■ Exercise description ■
From the first line onward, reproduce the records exactly; the final line to include is the one holding "def runningBody (s".

Top of Exercise data

-- ==== Sys2Proof/Machine/Masthead.lean ====
section
/-!
DEFINITION. The Mastheads as such: who is primary, their Control Memory over a management reset, the takeover, and the
way the role passes back (01_architecture.md R13; 16 R449; 17 R466 to R468; 19 R507).
-/

namespace Sys2Proof.Machine

/-- Where the Telltale Log lies in Control Memory, and its bytes (R424, R507). -/
def logAt : Nat := 0xE8000
def logBytes : Nat := 0x8000

namespace State

def setPrimary (s : State) (d : Nat) : State := s.setFld .MGT_STATUS 0 3 2 d

/-- The Telltale Log moves to another Masthead's Control Memory. -/
def moveLog (s : State) (src dst : Nat) : State :=
  let m := (s.die src).ctl
  s.modDie dst fun x => { x with ctl := x.ctl.copyInto m logAt logAt logBytes }

/-- A Masthead goes into management reset: its processor and its Control Memory are reset, the Secure Region stays. -/
def mastDown (s : State) (d : Nat) : State :=
  s.modDie d fun x => { x with
    ctl := x.ctl.filter fun b => decide (seedAt ≤ b.1)
    mast := { x.mast with running := false, missed := 0 } }

/-- Body of the image in the running slot. -/
def runningBody (s : State) : List Byte := (s.slotImage (s.flag .SEC_STATUS 0 24)).drop 512

/-- A Masthead runs again on the running image. -/
def mastUp (s : State) (d : Nat) : State :=
  let body := s.runningBody
  s.modDie d fun x => { x with ctl := x.ctl.wrN 0 body, mast := .reset }

/-- Every ring entry that the failed primary fetched and did not complete completes with HANG_RESET (R467). -/
def hangEntries (s : State) : State :=
  s.hif.rings.foldl (fun s x =>
    let q := s.ring x.1
    let s := q.entries.foldl (fun s e => s.completePlain x.1 e .hangReset) s
    let s := (List.range 8).foldl (fun s p => match (s.part p).job with
      | some j => if j.ring = x.1 ∧ s.jobState p = 2 then s.complete x.1 (.plain x.1 .hangReset 1 j.tag j.irq) else s
      | none => s) s
    s.modRing x.1 fun q => { q with entries := [], due := 0 }) s

/-- The standby `d` takes over from a primary marked failed (R467, R472). -/
def takeover (s : State) (d : Nat) : State :=
  let old := s.primary
  let s := ((s.moveLog old d).mastDown old).setPrimary d
  let s := (s.hangEntries).setFlag .MGT_STATUS 0 30
  match s.recov.maint with
  | some m => if m.op = 8 then
      { s with recov := { s.recov with maint := none } }.setFld .RES_MAINT_STATUS 0 31 24 Status.hangReset.num
    else s
  | none => s

/-- At a step boundary the primary role passes back to die 0 when its Masthead runs again (R449, R467). -/
def passBack (s : State) : State :=
  if s.primary ≠ 0 ∧ (s.die 0).mast.running then (s.moveLog s.primary 0).setPrimary 0 else s

end State

end Sys2Proof.Machine
end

Bottom of Exercise data

■ Solution to this task ■
-- ==== Sys2Proof/Machine/Masthead.lean ====
section
/-!
DEFINITION. The Mastheads as such: who is primary, their Control Memory over a management reset, the takeover, and the
way the role passes back (01_architecture.md R13; 16 R449; 17 R466 to R468; 19 R507).
-/

namespace Sys2Proof.Machine

/-- Where the Telltale Log lies in Control Memory, and its bytes (R424, R507). -/
def logAt : Nat := 0xE8000
def logBytes : Nat := 0x8000

namespace State

def setPrimary (s : State) (d : Nat) : State := s.setFld .MGT_STATUS 0 3 2 d

/-- The Telltale Log moves to another Masthead's Control Memory. -/
def moveLog (s : State) (src dst : Nat) : State :=
  let m := (s.die src).ctl
  s.modDie dst fun x => { x with ctl := x.ctl.copyInto m logAt logAt logBytes }

/-- A Masthead goes into management reset: its processor and its Control Memory are reset, the Secure Region stays. -/
def mastDown (s : State) (d : Nat) : State :=
  s.modDie d fun x => { x with
    ctl := x.ctl.filter fun b => decide (seedAt ≤ b.1)
    mast := { x.mast with running := false, missed := 0 } }

/-- Body of the image in the running slot. -/
def runningBody (s : State) : List Byte := (s.slotImage (s.flag .SEC_STATUS 0 24)).drop 512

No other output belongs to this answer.